Instructions for the task — Below are some records. Reproduce them exactly from their first line through the line with "progress from that stripe on. -/", inclusive.

Working data —
********
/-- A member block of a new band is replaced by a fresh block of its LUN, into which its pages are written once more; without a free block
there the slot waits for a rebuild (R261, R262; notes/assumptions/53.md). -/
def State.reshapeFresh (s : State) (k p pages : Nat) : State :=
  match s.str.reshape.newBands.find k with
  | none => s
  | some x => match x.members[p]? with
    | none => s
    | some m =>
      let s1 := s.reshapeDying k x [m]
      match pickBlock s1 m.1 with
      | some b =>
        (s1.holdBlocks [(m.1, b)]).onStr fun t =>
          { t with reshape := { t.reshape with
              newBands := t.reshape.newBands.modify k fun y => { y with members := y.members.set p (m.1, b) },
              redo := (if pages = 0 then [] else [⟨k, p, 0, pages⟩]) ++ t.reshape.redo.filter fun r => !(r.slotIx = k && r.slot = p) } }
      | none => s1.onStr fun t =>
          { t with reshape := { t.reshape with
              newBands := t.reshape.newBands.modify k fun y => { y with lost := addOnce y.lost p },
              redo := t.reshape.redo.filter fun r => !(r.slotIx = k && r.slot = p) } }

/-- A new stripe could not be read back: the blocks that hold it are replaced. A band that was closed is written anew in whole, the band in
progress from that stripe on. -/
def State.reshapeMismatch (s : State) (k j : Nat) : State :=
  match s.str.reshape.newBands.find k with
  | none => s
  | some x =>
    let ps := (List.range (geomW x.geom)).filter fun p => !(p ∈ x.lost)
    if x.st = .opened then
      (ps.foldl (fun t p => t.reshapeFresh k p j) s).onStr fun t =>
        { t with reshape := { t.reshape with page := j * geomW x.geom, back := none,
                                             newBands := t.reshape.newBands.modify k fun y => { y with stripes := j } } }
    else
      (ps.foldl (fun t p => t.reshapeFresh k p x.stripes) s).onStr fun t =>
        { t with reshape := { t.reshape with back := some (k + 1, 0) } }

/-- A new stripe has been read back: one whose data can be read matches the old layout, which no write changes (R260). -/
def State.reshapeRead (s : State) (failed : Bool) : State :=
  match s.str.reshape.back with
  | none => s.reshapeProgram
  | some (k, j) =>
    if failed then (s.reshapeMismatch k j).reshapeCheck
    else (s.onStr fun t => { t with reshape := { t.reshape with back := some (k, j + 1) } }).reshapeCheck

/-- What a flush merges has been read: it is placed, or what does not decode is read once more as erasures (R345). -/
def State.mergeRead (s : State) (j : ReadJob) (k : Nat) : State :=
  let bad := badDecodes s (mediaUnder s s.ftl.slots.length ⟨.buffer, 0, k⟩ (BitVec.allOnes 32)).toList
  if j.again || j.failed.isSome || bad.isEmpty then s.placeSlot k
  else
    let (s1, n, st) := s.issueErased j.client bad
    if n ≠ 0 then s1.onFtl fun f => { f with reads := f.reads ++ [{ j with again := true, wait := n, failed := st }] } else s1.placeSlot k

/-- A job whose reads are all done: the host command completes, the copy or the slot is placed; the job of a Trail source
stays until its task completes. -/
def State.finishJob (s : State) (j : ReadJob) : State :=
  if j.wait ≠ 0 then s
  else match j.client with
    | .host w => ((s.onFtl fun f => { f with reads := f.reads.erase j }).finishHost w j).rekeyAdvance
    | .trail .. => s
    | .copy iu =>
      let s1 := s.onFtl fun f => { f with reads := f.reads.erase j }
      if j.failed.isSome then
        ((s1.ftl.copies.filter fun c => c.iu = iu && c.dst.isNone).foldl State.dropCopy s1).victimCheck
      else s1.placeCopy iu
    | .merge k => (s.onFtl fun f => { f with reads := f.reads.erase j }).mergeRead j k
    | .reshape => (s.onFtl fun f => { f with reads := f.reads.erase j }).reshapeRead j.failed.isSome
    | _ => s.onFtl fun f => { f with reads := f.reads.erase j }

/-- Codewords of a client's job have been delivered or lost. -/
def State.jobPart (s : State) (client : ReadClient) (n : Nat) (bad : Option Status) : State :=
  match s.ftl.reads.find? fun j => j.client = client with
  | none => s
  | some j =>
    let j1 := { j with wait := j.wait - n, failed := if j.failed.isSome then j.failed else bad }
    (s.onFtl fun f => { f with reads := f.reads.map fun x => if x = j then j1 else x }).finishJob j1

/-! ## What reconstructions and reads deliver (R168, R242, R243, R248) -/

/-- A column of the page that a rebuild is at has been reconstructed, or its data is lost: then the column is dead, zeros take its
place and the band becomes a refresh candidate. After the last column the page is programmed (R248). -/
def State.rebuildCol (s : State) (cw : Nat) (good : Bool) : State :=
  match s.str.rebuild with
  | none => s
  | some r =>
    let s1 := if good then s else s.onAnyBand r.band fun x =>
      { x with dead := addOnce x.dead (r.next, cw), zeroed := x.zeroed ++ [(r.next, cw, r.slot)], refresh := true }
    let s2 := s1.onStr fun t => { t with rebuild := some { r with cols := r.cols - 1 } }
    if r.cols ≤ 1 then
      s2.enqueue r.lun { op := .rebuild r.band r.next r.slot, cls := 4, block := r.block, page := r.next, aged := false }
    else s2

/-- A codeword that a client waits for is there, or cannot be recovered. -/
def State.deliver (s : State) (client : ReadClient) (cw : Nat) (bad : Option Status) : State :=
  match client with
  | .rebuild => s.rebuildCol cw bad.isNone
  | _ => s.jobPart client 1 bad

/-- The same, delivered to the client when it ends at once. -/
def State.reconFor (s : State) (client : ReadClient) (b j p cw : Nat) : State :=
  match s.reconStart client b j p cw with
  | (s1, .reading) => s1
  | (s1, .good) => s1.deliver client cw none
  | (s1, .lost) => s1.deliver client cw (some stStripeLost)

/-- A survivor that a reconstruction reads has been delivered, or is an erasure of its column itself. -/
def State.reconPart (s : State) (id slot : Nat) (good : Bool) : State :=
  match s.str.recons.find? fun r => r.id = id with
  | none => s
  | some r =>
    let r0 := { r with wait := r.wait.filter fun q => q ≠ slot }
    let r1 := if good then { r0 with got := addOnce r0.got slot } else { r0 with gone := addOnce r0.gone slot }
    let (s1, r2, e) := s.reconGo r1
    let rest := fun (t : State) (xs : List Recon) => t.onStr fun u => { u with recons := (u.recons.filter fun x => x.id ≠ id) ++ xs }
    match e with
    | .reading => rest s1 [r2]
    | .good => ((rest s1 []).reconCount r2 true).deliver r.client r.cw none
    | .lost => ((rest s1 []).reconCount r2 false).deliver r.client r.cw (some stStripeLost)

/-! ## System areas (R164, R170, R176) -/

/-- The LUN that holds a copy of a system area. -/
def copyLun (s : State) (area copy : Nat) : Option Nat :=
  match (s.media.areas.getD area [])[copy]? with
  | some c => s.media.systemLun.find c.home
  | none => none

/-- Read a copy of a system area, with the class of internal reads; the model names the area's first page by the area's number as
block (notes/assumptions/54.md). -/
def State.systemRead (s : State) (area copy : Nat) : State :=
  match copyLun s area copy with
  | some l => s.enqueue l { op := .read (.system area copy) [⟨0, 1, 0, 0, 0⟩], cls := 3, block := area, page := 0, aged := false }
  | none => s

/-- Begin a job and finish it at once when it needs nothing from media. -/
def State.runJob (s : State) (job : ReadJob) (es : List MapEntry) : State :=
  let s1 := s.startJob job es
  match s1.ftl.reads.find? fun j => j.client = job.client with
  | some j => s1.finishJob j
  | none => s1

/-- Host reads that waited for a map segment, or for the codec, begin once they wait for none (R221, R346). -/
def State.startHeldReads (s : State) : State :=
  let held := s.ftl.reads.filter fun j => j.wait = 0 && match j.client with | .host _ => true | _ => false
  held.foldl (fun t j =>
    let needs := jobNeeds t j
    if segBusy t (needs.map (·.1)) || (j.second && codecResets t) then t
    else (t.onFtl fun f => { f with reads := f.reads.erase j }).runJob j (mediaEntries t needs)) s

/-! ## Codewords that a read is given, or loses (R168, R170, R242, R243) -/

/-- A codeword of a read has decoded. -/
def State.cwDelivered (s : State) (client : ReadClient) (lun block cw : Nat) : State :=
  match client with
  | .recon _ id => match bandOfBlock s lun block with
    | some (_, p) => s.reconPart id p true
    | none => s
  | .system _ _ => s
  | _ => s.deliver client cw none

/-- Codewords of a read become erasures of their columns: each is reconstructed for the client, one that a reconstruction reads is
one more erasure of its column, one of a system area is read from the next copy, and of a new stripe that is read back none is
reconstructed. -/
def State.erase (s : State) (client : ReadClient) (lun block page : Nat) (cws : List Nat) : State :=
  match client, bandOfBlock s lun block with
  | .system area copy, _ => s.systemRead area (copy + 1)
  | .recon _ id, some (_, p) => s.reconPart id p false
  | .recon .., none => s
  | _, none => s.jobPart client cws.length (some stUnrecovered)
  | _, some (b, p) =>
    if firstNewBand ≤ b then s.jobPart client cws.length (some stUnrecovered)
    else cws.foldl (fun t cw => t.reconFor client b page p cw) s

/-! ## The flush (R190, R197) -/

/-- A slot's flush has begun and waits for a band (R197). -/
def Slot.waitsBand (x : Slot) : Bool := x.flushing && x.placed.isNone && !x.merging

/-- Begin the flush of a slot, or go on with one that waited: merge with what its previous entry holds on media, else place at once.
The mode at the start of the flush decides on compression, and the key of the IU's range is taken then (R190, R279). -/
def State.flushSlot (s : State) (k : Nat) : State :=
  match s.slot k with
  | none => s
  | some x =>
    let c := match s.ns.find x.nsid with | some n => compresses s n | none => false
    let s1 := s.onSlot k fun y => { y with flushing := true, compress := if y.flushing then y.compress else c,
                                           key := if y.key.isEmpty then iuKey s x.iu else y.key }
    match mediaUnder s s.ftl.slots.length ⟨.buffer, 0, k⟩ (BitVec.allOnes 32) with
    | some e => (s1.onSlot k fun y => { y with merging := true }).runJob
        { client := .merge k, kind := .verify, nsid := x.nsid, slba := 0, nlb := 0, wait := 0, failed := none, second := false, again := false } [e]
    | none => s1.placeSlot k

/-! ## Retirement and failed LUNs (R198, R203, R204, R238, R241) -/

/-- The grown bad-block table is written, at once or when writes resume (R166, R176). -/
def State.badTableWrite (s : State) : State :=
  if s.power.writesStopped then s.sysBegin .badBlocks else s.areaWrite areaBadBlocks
********
Result for this exercise —
/-- A member block of a new band is replaced by a fresh block of its LUN, into which its pages are written once more; without a free block
there the slot waits for a rebuild (R261, R262; notes/assumptions/53.md). -/
def State.reshapeFresh (s : State) (k p pages : Nat) : State :=
  match s.str.reshape.newBands.find k with
  | none => s
  | some x => match x.members[p]? with
    | none => s
    | some m =>
      let s1 := s.reshapeDying k x [m]
      match pickBlock s1 m.1 with
      | some b =>
        (s1.holdBlocks [(m.1, b)]).onStr fun t =>
          { t with reshape := { t.reshape with
              newBands := t.reshape.newBands.modify k fun y => { y with members := y.members.set p (m.1, b) },
              redo := (if pages = 0 then [] else [⟨k, p, 0, pages⟩]) ++ t.reshape.redo.filter fun r => !(r.slotIx = k && r.slot = p) } }
      | none => s1.onStr fun t =>
          { t with reshape := { t.reshape with
              newBands := t.reshape.newBands.modify k fun y => { y with lost := addOnce y.lost p },
              redo := t.reshape.redo.filter fun r => !(r.slotIx = k && r.slot = p) } }

/-- A new stripe could not be read back: the blocks that hold it are replaced. A band that was closed is written anew in whole, the band in
progress from that stripe on. -/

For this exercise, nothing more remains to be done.